● Collection entries:
-- ==== Sys2Proof/WellFormed.lean ====
section
/-! DEFINITION. Well-formed instructions: the operands that the encoding tables admit without a reserved or illegal value
(R13, R223, R230, R265, R317, R346, R366). -/

namespace Sys2Proof

/-- `c30` is no destination and no source that the instruction nulls or changes (R223). -/
def notC30 (r : Reg) : Bool := r ≠ 30

/-- The operand checks of each row. Every field is as wide as its type, so most rows have none. -/
def wellFormed : Instr → Bool
  | .lui _ _ => true
  | .auipc _ _ => true
  | .jal _ _ => true
  | .jalr _ _ _ => true
  | .beq _ _ _ => true
  | .bne _ _ _ => true
  | .blt _ _ _ => true
  | .bge _ _ _ => true
  | .bltu _ _ _ => true
  | .bgeu _ _ _ => true
  | .lb _ _ _ => true
  | .lh _ _ _ => true
  | .lw _ _ _ => true
  | .ld _ _ _ => true
  | .lbu _ _ _ => true
  | .lhu _ _ _ => true
  | .lwu _ _ _ => true
  | .sb _ _ _ => true
  | .sh _ _ _ => true
  | .sw _ _ _ => true
  | .sd _ _ _ => true
  | .addi _ _ _ => true
  | .slti _ _ _ => true
  | .sltiu _ _ _ => true
  | .xori _ _ _ => true
  | .ori _ _ _ => true
  | .andi _ _ _ => true
  | .slli _ _ _ => true
  | .srli _ _ _ => true
  | .srai _ _ _ => true
  | .addiw _ _ _ => true
  | .slliw _ _ _ => true
  | .srliw _ _ _ => true
  | .sraiw _ _ _ => true
  | .add _ _ _ => true
  | .sll _ _ _ => true
  | .slt _ _ _ => true
  | .sltu _ _ _ => true
  | .xor _ _ _ => true
  | .srl _ _ _ => true
  | .or _ _ _ => true
  | .and _ _ _ => true
  | .sub _ _ _ => true
  | .sra _ _ _ => true
  | .mul _ _ _ => true
  | .mulh _ _ _ => true
  | .mulhsu _ _ _ => true
  | .mulhu _ _ _ => true
  | .div _ _ _ => true
  | .divu _ _ _ => true
  | .rem _ _ _ => true
  | .remu _ _ _ => true
  | .clmul _ _ _ => true
  | .clmulr _ _ _ => true
  | .clmulh _ _ _ => true
  | .addw _ _ _ => true
  | .sllw _ _ _ => true
  | .srlw _ _ _ => true
  | .subw _ _ _ => true
  | .sraw _ _ _ => true
  | .mulw _ _ _ => true
  | .divw _ _ _ => true
  | .divuw _ _ _ => true
  | .remw _ _ _ => true
  | .remuw _ _ _ => true
  | .csrrw _ _ _ => true
  | .csrrs _ _ _ => true
  | .csrrc _ _ _ => true
  | .csrrwi _ _ _ => true
  | .csrrsi _ _ _ => true
  | .csrrci _ _ _ => true
  | .ecall => true
  | .ebreak => true
  | .wfi => true
  | .mret => true
  | .lpSet _ l => (l ≠ 0)
  | .kpre _ => true
  | .vaddVv _ _ _ _ => true
  | .vsubVv _ _ _ _ => true
  | .vmulVv _ _ _ _ => true
  | .vmulhVv _ _ _ _ => true
  | .vmulhuVv _ _ _ _ => true
  | .vandVv _ _ _ _ => true
  | .vorVv _ _ _ _ => true
  | .vxorVv _ _ _ _ => true
  | .vsllVv _ _ _ _ => true
  | .vsrlVv _ _ _ _ => true
  | .vsraVv _ _ _ _ => true
  | .vminVv _ _ _ _ => true
  | .vmaxVv _ _ _ _ => true
  | .vminuVv _ _ _ _ => true
  | .vmaxuVv _ _ _ _ => true
  | .vseqVv _ _ _ _ => true
  | .vsltVv _ _ _ _ => true
  | .vsltuVv _ _ _ _ => true
  | .vsel _ _ _ _ => true
  | .vaddVx _ _ _ _ => true
  | .vsubVx _ _ _ _ => true
  | .vmulVx _ _ _ _ => true
  | .vmulhVx _ _ _ _ => true
  | .vmulhuVx _ _ _ _ => true
  | .vandVx _ _ _ _ => true
  | .vorVx _ _ _ _ => true
  | .vxorVx _ _ _ _ => true
  | .vsllVx _ _ _ _ => true
  | .vsrlVx _ _ _ _ => true
  | .vsraVx _ _ _ _ => true
  | .vminVx _ _ _ _ => true
  | .vmaxVx _ _ _ _ => true
  | .vminuVx _ _ _ _ => true
  | .vmaxuVx _ _ _ _ => true
  | .vseqVx _ _ _ _ => true
  | .vsltVx _ _ _ _ => true
  | .vsltuVx _ _ _ _ => true
  | .vfaddVv _ _ _ _ => true
  | .vfsubVv _ _ _ _ => true
  | .vfmulVv _ _ _ _ => true
  | .vfmaVv _ _ _ _ => true
  | .vfmsVv _ _ _ _ => true
  | .vfnmaVv _ _ _ _ => true
  | .vfminVv _ _ _ _ => true
  | .vfmaxVv _ _ _ _ => true
  | .vfeqVv _ _ _ _ => true
  | .vfltVv _ _ _ _ => true
  | .vfleVv _ _ _ _ => true
  | .vfsgnjVv _ _ _ _ => true
  | .vfclass _ _ _ => true
  | .vfcvtIf _ _ _ => true
  | .vfcvtFi _ _ _ => true
  | .vncvt _ _ _ => true
  | .vwcvt _ _ _ => true
  | .vfaddVx _ _ _ _ => true
  | .vfsubVx _ _ _ _ => true
  | .vfmulVx _ _ _ _ => true
  | .vfmaVx _ _ _ _ => true
  | .vfmsVx _ _ _ _ => true
  | .vfnmaVx _ _ _ _ => true
  | .vfminVx _ _ _ _ => true
  | .vfmaxVx _ _ _ _ => true
  | .vfeqVx _ _ _ _ => true
  | .vfltVx _ _ _ _ => true
  | .vfleVx _ _ _ _ => true
  | .vfsgnjVx _ _ _ _ => true
  | .vredsum _ _ _ _ => true
  | .vredmax _ _ _ _ => true
  | .vredmin _ _ _ _ => true
  | .vfredsum _ _ _ _ => true
  | .vfredmax _ _ _ _ => true
  | .vfredmin _ _ _ _ => true
  | .vslideup _ _ _ _ => true
  | .vslidedn _ _ _ _ => true
  | .vgather _ _ _ _ => true
  | .vpopc _ _ => true
  | .vfirst _ _ => true
  | .vfdiv _ _ _ _ => true
  | .vfsqrt _ _ _ => true
  | .vfrcp _ _ => true
  | .vfexp2 _ _ => true
  | .vclmul _ _ _ => true
  | .vclmulh _ _ _ => true
  | .vcfg _ _ _ _ => true
  | .vmvVx _ _ _ => true
  | .vmvXv _ _ _ _ => true
  | .vmvVv _ _ _ => true
  | .vid _ _ => true
  | .vmvVk _ _ _ => true
  | .capAlloc d _ k => (k = 1 || k = 2) && notC30 d
  | .capFree a => notC30 a
  | .capCarve d a _ => notC30 d && notC30 a
  | .capMerge d a b => notC30 d && notC30 a && notC30 b
  | .capNarrow d a _ => notC30 d && notC30 a
  | .capSplitR d a _ => notC30 d && notC30 a
  | .capSplitF d a _ => notC30 d && notC30 a
  | .capJoin d a b => (b ≠ 0) && notC30 d && notC30 a && notC30 b
  | .capReclaim d a => notC30 d && notC30 a
  | .capSealX d a => notC30 d && notC30 a
  | .capMov d a => notC30 d && notC30 a
  | .capGet _ _ _ => true
  | .capFmt d a _ => notC30 d && notC30 a
  | .cldB _ _ _ _ => true
  | .cldH _ _ _ _ => true
  | .cldW _ _ _ _ => true
  | .cldD _ _ _ _ => true
  | .cldBu _ _ _ _ => true
  | .cldHu _ _ _ _ => true
  | .cldWu _ _ _ _ => true
  | .cstB _ _ _ _ => true
  | .cstH _ _ _ _ => true
  | .cstW _ _ _ _ => true
  | .cstD _ _ _ _ => true
  | .cfoldW _ _ _ _ => true
  | .cfoldD _ _ _ _ => true
  | .vcld _ _ _ _ => true
  | .vclds _ _ _ _ => true
  | .vcldx _ _ _ _ => true
  | .vcst _ _ _ _ => true
  | .vcsts _ _ _ _ => true
  | .vcstx _ _ _ _ => true
  | .msgSend _ _ => true
  | .msgSendc d _ _ _ => notC30 d
  | .msgRecv => true
  | .msgPeek _ => true
  | .hret => true
  | .xfer _ b _ => notC30 b
  | .batchClose _ _ => true
  | .xferCp _ a b => notC30 a && notC30 b
  | .mxMma _ _ cs cb _ => notC30 cs && notC30 cb
  | .mxZero _ _ => true
  | .mxLoad _ a _ _ => notC30 a
  | .mxOut _ a _ _ => notC30 a
  | .mxPoll _ _ => true
  | .mxCancel _ _ => true
  | .ringInit d a _ => notC30 d && notC30 a
  | .ringRsv d _ => notC30 d
  | .ringPub a => notC30 a
  | .ringTake d _ => notC30 d
  | .ringDoneSlot a => notC30 a
  | .ringDoneDismantle d a b => (d ≠ 0 || b ≠ 0) && notC30 d && notC30 a && notC30 b
  | .fcvtN _ _ _ => true
  | .fcvtW _ _ _ => true
  | .rgnOpen _ => true
  | .rgnKeep d _ _ => notC30 d
  | .rgnClose => true
  | .rgnAbort _ => true
  | .snapTake a => notC30 a
  | .snapAccept a => notC30 a
  | .snapReject a => notC30 a
  | .snapInfo _ _ => true
  | .barJoin _ _ => true
  | .barArrive _ => true
  | .barWait _ => true
  | .xchBegin a _ _ => notC30 a
  | .xchSend _ => true
  | .xchEnd _ => true
  | .gangForm _ => true
  | .gangSplit => true
  | .gangJoin => true
  | .waitQ _ q => (q.toNat ≤ 4)
  | .waitJob _ _ => true
  | .lnchPost _ a b => notC30 a && notC30 b
  | .lnchDone _ => true
  | .sysPark _ _ _ => true
  | .sysRevive _ _ => true
  | .sysHalt _ => true
  | .illegalInstruction _ => true
  | .handlerActivation => true
  | .messageArrival _ => true
  | .shunterPlacement _ => true
  | .transferCopy _ _ => true
  | .shunterCopyJob _ _ => true
  | .homeAccessRequest _ => true
  | .homeControlRequest _ => true
  | .foldLineMerge _ => true
  | .homeReplyArrival _ => true
  | .snapshotGrantRequest _ _ _ => true
  | .l2Request _ => true
  | .pageWalk _ => true
  | .firstTouchService _ _ => true
  | .faultMessage _ => true
  | .faultAnswerRetry _ => true
  | .faultAnswerDeny _ => true
  | .faultWaitExpired => true
  | .translationInvalidate _ _ _ => true
  | .pageMigration _ _ => true
  | .pageOutToHost _ _ => true
  | .pageInFromHost _ _ => true
  | .hbm4Request _ _ _ => true
  | .scrubHbm4 _ => true
  | .scrubSram _ _ => true
  | .stepGrant _ => true
  | .slotCounterAdvance _ => true
  | .stepRetire _ => true
  | .accumulatorJobRun _ => true
  | .jobEnd _ _ => true
  | .auditSegmentSign _ => true
  | .auditReplay _ => true
  | .auditVerdict _ => true
  | .quarantineRelease _ => true
  | .barrierRelease _ _ => true
  | .exchangeArrival _ => true
  | .terminationSweep _ => true
  | .rollback => true
  | .sidingRelease _ => true
  | .remoteAckArrival _ _ => true
  | .summaryRequest _ _ => true
  | .sumreplyArrival _ _ _ _ => true
  | .replyTimeout _ _ => true
  | .junctionPacket _ => true
  | .arrivalAck _ _ => true
  | .intermediateRedraw => true
  | .portDown _ => true
  | .portTraining _ _ _ => true
  | .fabricTableLoad _ => true
  | .dieFailure _ => true
  | .cxlMemRequest _ _ _ => true
  | .cxlMemWaitExpired _ => true
  | .submissionEntry => true
  | .hostEndpointDelivery _ => true
  | .bar0RegisterWrite _ _ => true
  | .spdmGetVersion => true
  | .spdmGetCapabilities => true
  | .spdmNegotiateAlgorithms _ => true
  | .spdmGetDigests => true
  | .spdmGetCertificate _ _ _ => true
  | .spdmChallenge _ => true
  | .spdmGetMeasurements _ => true
  | .spdmKeyExchange _ => true
  | .spdmFinish _ _ => true
  | .spdmHeartbeat => true
  | .spdmEndSession => true
  | .installDomainSecret _ _ => true
  | .setRosterAndPermissions _ _ _ _ _ => true
  | .readSessionLog _ => true
  | .advanceLogReadPointer _ _ => true
  | .readErrorSummary _ => true
  | .descriptorCreate _ => true
  | .descriptorDelete _ => true
  | .logItemWrite => true
  | .heartbeat _ => true
  | .receiptWrite _ => true
  | .launchRecordCheck _ => true
  | .shareCheck _ _ _ => true
  | .placement _ => true
  | .launchStart _ => true
  | .victimPark _ => true
  | .launchRevival _ => true
  | .launchEnding _ => true
  | .domainSwitch _ _ => true
  | .managementPark _ _ _ => true
  | .sporeOut _ => true
  | .haltGroupFire _ _ => true
  | .debugHalt _ => true
  | .debugResume _ => true
  | .debugStepInstruction _ => true
  | .debugStepCycle _ => true
  | .debugRead _ _ => true
  | .debugWrite _ _ _ => true
  | .faultLogResend _ => true
  | .faultLogAck _ _ => true
  | .fatalFault _ _ => true
  | .fatalRecordCollect _ => true
  | .waitLimitExpired => true
  | .svcInterfaceVersion => true
  | .svcCycleCount => true
  | .svcFreshRandom => true
  | .svcUserRecord => true
  | .svcErrorInjection => true
  | .loopCsrWrite _ _ => true
  | .mdomainWrite _ => true
  | .minjectWrite _ => true
  | .mfaultlogSelect _ => true
  | .mfaultlogRelease _ => true
  | .csrRegisterWrite _ _ => true
  | .coldReset => true
  | .throttleWindow => true
  | .powerReport _ => true
  | .thermalSample _ _ => true
  | .unreachableMarkClear _ => true
  | .withheldFrameRelease _ => true
  | .firstTouchPoolRefill _ _ _ => true
  | .rootOfTrustFailover => true
  | .doubleFatalSporeRelease _ => true
  | .errorSummaryRelease _ => true
  | .hostWindowTableLoad _ => true
  | .hdmDecoderProgram _ _ _ => true
  | .ideKmRequest _ => true
  | .tileResetOrPowerGate _ => true
  | .powerRemoval => true

/-- An instruction whose operands pass their checks. -/
abbrev WellFormed (i : Instr) : Prop := wellFormed i = true

end Sys2Proof
end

● Problem: The expected output is the exact run of lines from the start of the entries through the line with "namespace Sys2Proof", inclusive.

● Reply:
-- ==== Sys2Proof/WellFormed.lean ====
section
/-! DEFINITION. Well-formed instructions: the operands that the encoding tables admit without a reserved or illegal value
(R13, R223, R230, R265, R317, R346, R366). -/

namespace Sys2Proof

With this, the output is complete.